I'm writing this for the friends and family of my dear friend Sam Roweis, who died on Tuesday, and for all others who have had a similar experience with anonymous Internet cruelty following the loss of a loved one.
My old high school friend Sam Roweis committed suicide Tuesday night, as reported on the Huffington Post and many other websites:
http://www.nationalpost.com/...
http://www.nydailynews.com/...
Our school was a tiny magnet school in Toronto that more closely resembled Hogwarts than your standard John Hughes institution – we entered at age 11, stayed for six intense years, the teachers were nutty but inspiring, and our fellow students were our family. We not only knew every one, we knew their birthday, their parents, their food allergies, and the best bus route to get to their house. We grew up together, and Sam, our witty and warm valedictorian, was the most brilliant and beloved among us.
During the years since graduation, I rarely saw Sam, but took vicarious pride in his remarkable accomplishments. He earned a Ph.D. from Cal-Tech, was an award-winning researcher in artificial intelligence and pattern recognition, a star professor at NYU, and a father of young twins. I looked forward to the inevitable day that Sam’s name would appear in headlines for some world-changing discovery, and I would brag to friends and colleagues that I had the locker beside the famous Sam Roweis for six years. But instead I saw his name in headlines for the most heartbreaking reason possible: Sam had jumped to his death from a 16th floor balcony.

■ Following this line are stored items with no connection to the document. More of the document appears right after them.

-- ==== Sys2Proof/WellFormed.lean ====
section
/-!
DEFINITION. Which terms of `Instr` are instructions: those that some word stands for (05:R153, R158), and the steps of the machine, which no
word stands for.
-/
namespace Sys2Proof

/-- Why a term is no instruction. -/
inductive IllFormed where
  /-- A `FENCE` of kind 00 (05:R153). -/
  | fenceKind
  /-- A `FENCE` with scope code 6 or 7 (05:R153). -/
  | fenceScope
  /-- An `unassignedEncoding` of a word that is an instruction (05:R158). -/
  | assigned
  deriving DecidableEq, Repr

/-- Kind and scope of a `FENCE` (06:R184). -/
def checkFence (f : SR) : Option IllFormed :=
  if f.b.extractLsb' 0 2 = 0 then some .fenceKind else if 6 ≤ (f.b.extractLsb' 2 3).toNat then some .fenceScope else none

/-- The word is no instruction. -/
def checkUnassigned (w : RawWord) : Option IllFormed :=
  match decodeWord w with
  | .ok _ => some .assigned
  | .error _ => none

/-- Why a term is no instruction; none when it is one. -/
def check (i : Instr) : Option IllFormed :=
  match i with
  | .fence f => checkFence f
  | .unassignedEncoding w => checkUnassigned w
  | _ => none

/-- The term is an instruction. -/
def WellFormed (i : Instr) : Prop := check i = none

end Sys2Proof
end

I promptly canceled my work meetings for the rest of the day to properly indulge my grief, and as soon as my teary eyes cleared enough to focus on a computer screen, that’s where I turned. Google grief therapy – using my trusty search bar, I launched into a virtual wake with my fellow mourners spread across the continent. I started with Facebook, where I posted my thoughts and plowed through every photo and memorial posted by Sam’s friends, marveling at all the lives he had touched. I moved on to various tech blogs, where dozens of Sam’s students and colleagues attested to his teaching prowess, some citing him as an inspiration for their decision to pursue a career in computer science. And, to my delight, I found Sam immortalized in online video-taped lectures (albeit expounding on Probabilistic Graphical Models), where I could hear his voice again and pretend for a moment that he was still with us.
But then my online grief-fest took an ugly turn. I started reading the comments posted by strangers on various media sites, such as the New York Post. Horror set in, as I read heartless and soulless entries such as "Nice jump, Einstein," and tears started afresh as I thought of Sam’s widow and family reading these posts. I know I am not the first to bemoan the abuses that have resulted from Internet anonymity, but there must be broader recognition across the online community that the Internet is not a consequence-free playland. In the modern age, the Internet is where friends and family go to grieve, and they read these postings to see what the world has to say about their loved one. These hateful postings are equivalent to screaming insults at the deceased during a funeral. Website operators would do well by the public if they were to exercise more effort to delete excessively hurtful posts associated with recent deaths.